REQUIRED ACTION
Report each line of the data that has "header" somewhere in it.

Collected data

/-- Row `r` of DROPOUT. -/
def dropoutRow (core : Nat) (src : State) (b : Bound) (f : Flight) (r : Nat) : List Num :=
  (src.row core (b.v 0) (r * (b.v 0).stride) b.cmd.len).zipIdx.map (fun p =>
    if f.keeps (r * b.cmd.len + p.2) then mul32 p.1 f.keepScale else .zero)

/-- The mask row: 1 kept, 0 dropped. -/
def maskRow (b : Bound) (f : Flight) (r : Nat) : List Byte :=
  (List.range b.cmd.len).map (fun j => if f.keeps (r * b.cmd.len + j) then 1 else 0)

/-- DROPOUT writes its rows and, with MASK_OUT, the mask. -/
def dropoutBody (core : Nat) (s src : State) (b : Bound) (f : Flight) : State :=
  let t := eachRow core (dropoutRow core) s src b f
  if bit b.cmd.w5 16 then
    let y := b.v 1
    (List.range b.cmd.rows).foldl (fun u r => u.sramWrite (y.addr core (y.base + r * y.stride)) (maskRow b f r)) t
  else t

/-- DROPOUT (R252). -/
def execDropout (core : Fin 24) (s : State) : Host.Outcome State Fault Refusal :=
  .next (s.perform core 1 0x3A (vectorEffect core (dropoutBody core)))

/-! ### SAMPLE (R253 to R258) -/

/-- A token with its value comes before another in rank order: higher value, or the lower token number (R254). -/
def rankBefore (p q : Num × Nat) : Bool := q.1.lt p.1 || (!p.1.lt q.1 && decide (p.2 < q.2))

/-- A token inserted in rank order. -/
def rankInsert (p : Num × Nat) : List (Num × Nat) → List (Num × Nat)
  | [] => [p]
  | q :: r => if rankBefore p q then p :: q :: r else q :: rankInsert p r

/-- Tokens in rank order. -/
def rankOrder (l : List (Num × Nat)) : List (Num × Nat) := l.foldr rankInsert []

/-- The tokens of the nucleus, in order, with their sum (step 4 of R254). -/
def nucleus (topp : Num) : List (Num × Nat) → Num → List (Num × Nat) × Num
  | [], cum => ([], cum)
  | p :: r, cum =>
    let c := add32 cum p.1
    if topp.le c then ([p], c)
    else let n := nucleus topp r c
         (p :: n.1, n.2)

/-- Step 6 of R254: the first token whose cumulative sum is above the threshold. -/
def drawFrom (t : Num) : List (Num × Nat) → Num → Option Nat
  | [], _ => none
  | p :: r, cum =>
    let c := add32 cum p.1
    if t.lt c then some p.2 else drawFrom t r c

/-- What a SAMPLE record's header says. -/
structure Drawn where
  token : Nat
  empty : Bool
  argmax : Bool
  prob : Nat
  nucleus : Nat
  kept : Nat
  /-- Every value of the softmax was −∞, which R199 counts as a format exception. -/
  masked : Bool
  deriving DecidableEq, Repr

/-- TEMP as SAMPLE takes it: below 2^-14 it counts as 0 (R253). -/
def sampleTemp (c : Cmd) : Num :=
  let t := fmtFp16.decode (fld c.w5 0 16)
  if t.abs.lt (.fin false 1 (-14)) then .zero else t

/-- R254, R255: the draw among prepared logits, with the random value of the command. -/
def sampleDraw (c : Cmd) (logits : List Num) (r : Nat) : Drawn :=
  let temp := sampleTemp c
  let topk := fld c.w6 0 9
  let topp := fmtFp16.decode (fld c.w5 16 16)
  if temp.isZero then
    ⟨(rankOrder logits.zipIdx).head?.elim 0 (fun p => p.2), false, true, toBits32 one32, 1,
      if topk = 0 then logits.length else min topk logits.length, false⟩
  else
    let q := recip32 temp
    let u := logits.map (fun l => mul32 l q)
    let keep := if topk = 0 then rankOrder u.zipIdx else (rankOrder u.zipIdx).take topk
    let masked := u.zipIdx.map (fun p => if keep.any (fun k => k.2 == p.2) then p.1 else .inf true)
    let sm := softmaxOf (masked.map (fun x => mul32 x one32))
    let p := sm.1
    let order := rankOrder (keep.map (fun k => (p.getD k.2 .zero, k.2)))
    let nc := nucleus topp order .zero
    let t := mul32 (uniform24 r) nc.2
    let pos := nc.1.filter (fun k => Num.zero.lt k.1)
    if pos.isEmpty then
      let tok := order.head?.elim 0 (fun k => k.2)
      ⟨tok, true, false, toBits32 (mul32 (p.getD tok .zero) (recip32 nc.2)), nc.1.length, keep.length, sm.2⟩
    else
      let tok := (drawFrom t nc.1 .zero).getD (pos.getLastD (.zero, 0)).2
      ⟨tok, false, false, toBits32 (mul32 (p.getD tok .zero) (recip32 nc.2)), nc.1.length, keep.length, sm.2⟩

/-- What SAMPLE draws, or in the modes without a draw the first token in rank order (R257, R258). -/
def sampleDrawn (c : Cmd) (mode : Nat) (logits : List Num) (r : Nat) : Drawn :=
  let v := logits.length
  let first := if mode = 2 then argBest true logits else (rankOrder logits.zipIdx).head?.elim 0 (fun p => p.2)
  if mode = 0 then sampleDraw c logits r
  else ⟨first, false, true, 0, 0, if mode = 1 then min v 256 else v, false⟩

/-- The bytes of a SAMPLE record (R258). -/
def sampleRecord (c : Cmd) (mode : Nat) (logits : List Num) (nanSeen : Bool) (d : Drawn) : List Byte :=
  let ranked := if mode = 2 then [] else rankOrder logits.zipIdx
  let w (n : Nat) : List Byte := leBytes 4 n
  let header := w (d.token + b01 d.empty * 2 ^ 16 + b01 nanSeen * 2 ^ 17 + b01 d.argmax * 2 ^ 18 + mode * 2 ^ 19) ++
    w d.prob ++ w d.nucleus ++ w d.kept ++ w (toBits32 (logits.getD d.token .zero)) ++ w c.w7.toNat ++ w c.sub ++
    List.replicate 36 0
  match mode with
  | 0 => header
  | 1 =>
    let es := (ranked.take 256).flatMap (fun p => w (toBits32 p.1) ++ w (p.2 + 2 ^ 16))
    header ++ es ++ List.replicate (2048 - es.length) 0
  | _ => header ++ logits.flatMap (fun l => w (toBits32 l))

/-- SAMPLE writes its record and counts in SAMPLE_COUNT; a NaN logit counts one format exception, and so does a softmax whose
values are all −∞ (R199, R253, R254, R257). -/
def sampleBody (core : Nat) (s src : State) (b : Bound) (f : Flight) : State :=
  let raw := src.row core (b.v 0) 0 b.cmd.len
  let nanSeen := raw.any Num.isNan
  let logits := raw.map (fun x => if x.isNan then .inf true else x)
  let mode := sampleMode b.cmd (s.o (ok (0x5540 + b.cmd.ctx) 1))
  let z := b.v 2
  let d := sampleDrawn b.cmd mode logits (rng f.seed.toNat b.cmd.sub b.cmd.w7.toNat)
  let rec_ := sampleRecord b.cmd mode logits nanSeen d
  ((s.sramWrite (z.addr core z.base) rec_).event 0x008 core (b01 nanSeen + b01 d.masked)).incO
    (ok (0x5540 + b.cmd.ctx) 2) 1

SOLUTION TO THE PROBLEM
/-- What a SAMPLE record's header says. -/
  let header := w (d.token + b01 d.empty * 2 ^ 16 + b01 nanSeen * 2 ^ 17 + b01 d.argmax * 2 ^ 18 + mode * 2 ^ 19) ++
  | 0 => header
    header ++ es ++ List.replicate (2048 - es.length) 0
  | _ => header ++ logits.flatMap (fun l => w (toBits32 l))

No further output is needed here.